Моросил бисерный дождь, такой воздушный, что казалось, он не достигал земли и дымкой водяной пыли расплывался в воздухе. Но это была видимость. Его теплых, ручьями растекавшихся вод было достаточно, чтобы смыть дочиста снег с земли, которая теперь вся чернела, лоснясь, как от пота.
Книжка поражает целостностью замысла, тем, как зацеплены и переплетены судьбы людей и, в частности, персонажей романа, в подтверждение завязшей в зубах формулы «мир тесен». Учитель, сбежавший от семейных неурядиц на фронт и, мнимо убитый, становится известнейшим красным командиром; приходит в деревню, где, отправив в неизвестность его жену с дочкой, живет один во всей деревне Живаго, чтобы застрелиться на крыльце. Доктор на половине пешей дороги в Москву встречает единственный раз виденного, по ошибке взятого в рабочие отряды мальчонку и с ним продолжает путь.
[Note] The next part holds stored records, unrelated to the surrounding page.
/-! ### Framing -/

/-- `WR_TRIGGER` (40_framing.md, section 3; port and states are the spec's decisions D3 and D7): in `IDLE` and `LINK` it arms
the opcode and drops the cursor; in every other named state it changes nothing. Every data byte acts the same. -/
def Obligations.TriggerArmsTheOpcode : Prop :=
  ∀ (s : State) (b : Byte),
    (s.state = .named .idle ∨ s.state = .named .link →
      exec (.wrTrigger b) s
        = .next { s with state := .named .opcode, linkEnt := none, linkOff := 0, rdata := none, diag := none })
    ∧ ∀ p, s.state = .named p → p ≠ .idle → p ≠ .link →
      exec (.wrTrigger b) s = .next { s with rdata := none, diag := none }

/-- `RD_LINKARM` (42_tag_link.md, section 1; the spec's decisions D4, D6 and D7): in `IDLE` and `LINK` it enters the tag phase
and drops the cursor; in every other named state it changes nothing. It returns 0xFF. -/
def Obligations.LinkArmEntersTheTagPhase : Prop :=
  ∀ s : State,
    (s.state = .named .idle ∨ s.state = .named .link →
      exec .rdLinkarm s
        = .next { s with state := .named (.tagT 0), linkEnt := none, linkOff := 0, rdata := some 0xFF, diag := none })
    ∧ ∀ p, s.state = .named p → p ≠ .idle → p ≠ .link →
      exec .rdLinkarm s = .next { s with rdata := some 0xFF, diag := none }

/-- The opcode phase (40_framing.md rule R126, 60_exceptions.md rule R242): 0x00 selects POKE, 0x01 selects PEEK, and every other byte raises
UnsupportedOpcode; the byte is kept in no accumulator, and none is cleared. -/
def Obligations.OpcodeByteSelectsTheOperation : Prop :=
  ∀ (s : State) (b : Byte), s.state = .named .opcode →
    exec (.wrSerial b) s = .next (
      if b = 0x00 then { s with state := .named (.pokeA 0), rdata := none, diag := none }
      else if b = 0x01 then { s with state := .named (.peekA 0), rdata := none, diag := none }
      else { s with state := .named .fault, faultCode := 0x01, faultInfo := b, rdata := none, diag := some ⟨0x01, b⟩ })

/-- The opcode-byte rows in `OPCODE` (40_framing.md, section 4; 60_exceptions.md, section 1; that a row means the access that
carries its byte is log 10): `OP_POKE` and `OP_PEEK` select, and
`OP_ILLEGAL_02_03`, `04_07`, `08_0F`, `10_1F`, `20_3F`, `40_7F` and `80_FF` raise UnsupportedOpcode with the byte as info, and
do nothing else. -/
def Obligations.OpcodeRowsSelectOrFault : Prop :=
  ∀ s : State, s.state = .named .opcode →
    exec .opPoke s = .next { s with state := .named (.pokeA 0), rdata := none, diag := none }
    ∧ exec .opPeek s = .next { s with state := .named (.peekA 0), rdata := none, diag := none }
    ∧ ∀ (i : Instr) (b : Byte), i.wellFormed = true → encoding i = .opByte b → b ≠ 0x00 → b ≠ 0x01 →
      exec i s = .next
        { s with state := .named .fault, faultCode := 0x01, faultInfo := b, rdata := none, diag := some ⟨0x01, b⟩ }

/-- The address phase and the PEEK fetch (40_framing.md rule R127): each byte fills its lane of `ADDR`; the last address byte
of a POKE leads to the value phase, and that of a PEEK latches the word at the completed address in `VAL`. Four lanes
replaced in order leave nothing of the old `ADDR`, and the address 0xFFFFFFFF is legal and out of range. -/
def Obligations.AddressBytesFillAddr : Prop :=
  ∀ (s : State) (b : Byte),
    (∀ (w : Word) (a0 a1 a2 : Byte), setByte (setByte (setByte (setByte w 0 a0) 1 a1) 2 a2) 3 b
      = a0.setWidth 32 ||| (a1.setWidth 32 <<< 8) ||| (a2.setWidth 32 <<< 16) ||| (b.setWidth 32 <<< 24))
    ∧ memRead s 0xFFFFFFFF = 0x55AA55AA
    ∧ (∀ k j : Lane, k.val + 1 = j.val →
      (s.state = .named (.pokeA k) → exec (.wrSerial b) s = .next
        { s with addr := setByte s.addr k b, state := .named (.pokeA j), rdata := none, diag := none })
      ∧ (s.state = .named (.peekA k) → exec (.wrSerial b) s = .next
        { s with addr := setByte s.addr k b, state := .named (.peekA j), rdata := none, diag := none }))
    ∧ (s.state = .named (.pokeA 3) → exec (.wrSerial b) s = .next
        { s with addr := setByte s.addr 3 b, state := .named (.pokeV 0), rdata := none, diag := none })
    ∧ (s.state = .named (.peekA 3) → exec (.wrSerial b) s = .next
        { s with
          addr := setByte s.addr 3 b, val := memRead s (setByte s.addr 3 b), state := .named (.peekD 0)
          rdata := none, diag := none })

/-- The value phase (41_poke_peek.md rule R150): `WR_SERIAL`, BTW 0x2100 | b, fills lane k of `VAL`; the last byte stores the
whole word at `ADDR`, or nothing if `ADDR` is out of range, and ends in `IDLE`. Every word of memory is given. -/
def Obligations.ValueBytesFillValAndStore : Prop :=
  ∀ (s : State) (b : Byte),
    decodeBtw (0x2100#14 ||| b.setWidth 14) = .wrSerial b
    ∧ (∀ k j : Lane, k.val + 1 = j.val → s.state = .named (.pokeV k) → exec (.wrSerial b) s = .next
        { s with val := setByte s.val k b, state := .named (.pokeV j), rdata := none, diag := none })
    ∧ (s.state = .named (.pokeV 3) →
        let m := if 0x80000000 ≤ s.addr.toNat ∧ s.addr.toNat < 0x80200000 then
            Memory.putWord s.mem ((s.addr.toNat - 0x80000000) / 4) (setByte s.val 3 b)
          else s.mem
        exec (.wrSerial b) s = .next
          { s with val := setByte s.val 3 b, mem := m, state := .named .idle, rdata := none, diag := none }
        ∧ ∀ i, memWord (s.setMem m) i
            = if (0x80000000 ≤ s.addr.toNat ∧ s.addr.toNat < 0x80200000) ∧ i = (s.addr.toNat - 0x80000000) / 4 then
                setByte s.val 3 b
              else memWord s i)

/-- The tag phase (42_tag_link.md rule R182): `WR_SERIAL`, BTW 0x2100 | b, fills lane k of `TAG`; the last byte looks the
completed tag up and arms the cursor. Four lanes replaced in order leave nothing of the old `TAG`. -/
def Obligations.TagBytesFillTagAndLookUp : Prop :=
  ∀ (s : State) (b : Byte),
    decodeBtw (0x2100#14 ||| b.setWidth 14) = .wrSerial b
    ∧ (∀ (w : Word) (a0 a1 a2 : Byte), setByte (setByte (setByte (setByte w 0 a0) 1 a1) 2 a2) 3 b
      = a0.setWidth 32 ||| (a1.setWidth 32 <<< 8) ||| (a2.setWidth 32 <<< 16) ||| (b.setWidth 32 <<< 24))
    ∧ (∀ k j : Lane, k.val + 1 = j.val → s.state = .named (.tagT k) → exec (.wrSerial b) s = .next
        { s with tag := setByte s.tag k b, state := .named (.tagT j), rdata := none, diag := none })
    ∧ (s.state = .named (.tagT 3) → exec (.wrSerial b) s = .next
        { s with
          tag := setByte s.tag 3 b, linkEnt := lookup s.cfg (setByte s.tag 3 b), linkOff := 0
          state := .named .link, rdata := none, diag := none })

/-- The PEEK output (41_poke_peek.md rule R153): `RD_DATA` in `PEEK_Dk`, with any DATA bits in its BTW, returns lane k of
`VAL`, moves on, and writes nothing but `state`. -/
def Obligations.PeekOutputReturnsTheLanes : Prop :=
  ∀ (s : State) (x : Byte),
    decodeBtw (0x0000#14 ||| x.setWidth 14) = .rdData
    ∧ (∀ k j : Lane, k.val + 1 = j.val → s.state = .named (.peekD k) → exec .rdData s = .next
        { s with state := .named (.peekD j), rdata := some (byteLane s.val k), diag := none })
    ∧ (s.state = .named (.peekD 3) → exec .rdData s = .next
        { s with state := .named .idle, rdata := some (byteLane s.val 3), diag := none })

/-- The PEEK skip (41_poke_peek.md, section 2; that a skip consumes a lane and returns 0xFF are the spec's decisions D5 and
D6). -/
def Obligations.PeekSkipConsumesALane : Prop :=
  ∀ s : State,
    (∀ k j : Lane, k.val + 1 = j.val → s.state = .named (.peekD k) → exec .rdSkip s = .next
        { s with state := .named (.peekD j), rdata := some 0xFF, diag := none })
    ∧ (s.state = .named (.peekD 3) → exec .rdSkip s = .next
        { s with state := .named .idle, rdata := some 0xFF, diag := none })

/-- The link read (42_tag_link.md rules R184, R185), BTW 0x0000: with no entry it returns 0x5A; with an entry it returns the payload
byte at the cursor and advances, and past the end it returns 0x5A and does not advance. The block stays in `LINK`. -/
def Obligations.LinkReadDrainsThePayload : Prop :=
  decodeBtw 0x0000 = .rdData
  ∧ ∀ s : State, s.state = .named .link →
    (s.linkEnt = none → exec .rdData s = .next { s with rdata := some 0x5A, diag := none })
    ∧ ∀ i e, s.linkEnt = some i → s.cfg.tagTable[i]? = some e →
      (∀ b, e.payload[s.linkOff]? = some b →
        exec .rdData s = .next { s with linkOff := s.linkOff + 1, rdata := some b, diag := none })
      ∧ (e.payload.length ≤ s.linkOff → exec .rdData s = .next { s with rdata := some 0x5A, diag := none })

/-- The link skip (42_tag_link.md, section 3; the spec's decisions D5 and D6): it returns 0xFF and advances the cursor by one
payload byte, but not past the end. -/
def Obligations.LinkSkipAdvancesTheCursor : Prop :=
  ∀ s : State, s.state = .named .link →
    (s.linkEnt = none → exec .rdSkip s = .next { s with rdata := some 0xFF, diag := none })
    ∧ ∀ i e, s.linkEnt = some i → s.cfg.tagTable[i]? = some e →
      exec .rdSkip s = .next
        { s with
          linkOff := if s.linkOff < e.payload.length then s.linkOff + 1 else s.linkOff
          rdata := some 0xFF, diag := none }

/-- An access at offsets 0x00-0x03 that no rule matches changes nothing, and a read of it returns 0xFF (40_framing.md, section
2), in every named state. Which kinds match nothing where: `RD_DATA`, `RD_SKIP` and `WR_SERIAL` (sections 4 and 5; the skip
is the spec's decision D5), the trigger and the link arm (section 3, and 42_tag_link.md, section 1; decisions D3, D4 and
D7), through the rule table, which is marked derived (40_framing.md, section 7); every one of them in `FAULT` (60_exceptions.md,
section 2; decision D11); and the wrong-direction kinds (40_framing.md, section 6; decision D30). -/
def Obligations.UnmatchedAccessesChangeNothing : Prop :=
  ∀ (s : State) (p : ProtocolState) (b : Byte), s.state = .named p →
    ((∀ k, p ≠ .peekD k) → p ≠ .link →
      exec .rdData s = .next { s with rdata := some 0xFF, diag := none }
      ∧ exec .rdSkip s = .next { s with rdata := some 0xFF, diag := none })
    ∧ (p ≠ .idle → p ≠ .link →
      exec .rdLinkarm s = .next { s with rdata := some 0xFF, diag := none }
      ∧ exec (.wrTrigger b) s = .next { s with rdata := none, diag := none })
    ∧ (p = .idle ∨ (∃ k, p = .peekD k) ∨ p = .link ∨ p = .fault →
      exec (.wrSerial b) s = .next { s with rdata := none, diag := none })
    ∧ exec (.wrNoport00 b) s = .next { s with rdata := none, diag := none }
    ∧ exec .rdNoport01 s = .next { s with rdata := some 0xFF, diag := none }
    ∧ exec (.wrNoport02 b) s = .next { s with rdata := none, diag := none }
Антипова случайно появляется в Москве в дни смерти доктора, и не просто в Москве, а в доме, где по стечению обстоятельств лежит покойный. Который десятки лет назад обратил внимание на свечу, горевшую за окном, за которым была она. Выживший после расстрела малец-недопартизан ложно доносит на беспартийного красного командира. Именно это и потрясает — стечение обстоятельств, вся книжка — одно большое стечение обстоятельств, мозаика, умело сложенная мастером в великолепную картину.
Тогда пришла неправда на русскую землю. Главной бедой, корнем будущего зла была утрата веры в цену собственного мнения. Вообразили, что время, когда следовали внушениям нравственного чутья, миновало, что теперь надо петь с общего голоса и жить чужими, всем навязанными представлениями. Стало расти владычество фразы, сначала монархической — потом революционной.
Живаго до конца оставался при своем прочном, устойчивом мнении, в своем уме и при своих убеждениях, не антисоветских, но и не достаточно подвергнутых перековке под новый порядок. И как этот хаос, творящийся в стране из книжки резонирует с творящимся сейчас! Нет, не в стране, в головах.
От огромного большинства из нас требуют постоянного, в систему возведенного криводушия.
Не устарело.
Итого: Сильно и сложно. Любителям непростой литературы. Продеритесь сквозь незначимое, лишь намечающее связи начало и проживите немного жизнью, которую помнят единицы. Отличный язык, частые возможности задуматься и редкие, милые — улыбнуться.
Я не люблю сочинений, посвященных целиком философии. По-моему, философия должна быть скупою приправой к искусству и жизни. Заниматься ею одною так же странно, как есть один хрен.
Перечитывать, возможно, возьмусь, лишь когда смогу сказать про себя-сегодняшнего «был совсем маленький и глупый». Это привычная для меня дележка на периоды :) И это будет значить, что я смогу вынести из книжки что-то другое и совсем новое относительно предыдущего прочтения. Я надеюсь :)
Короче, настоящая, ценнейшая классика. Про любовь.
Лучшие эпизоды: Выстрел Лары в Комаровского. Жизнь Лары и Живаго в Юрятине и, особенно, Варыкино.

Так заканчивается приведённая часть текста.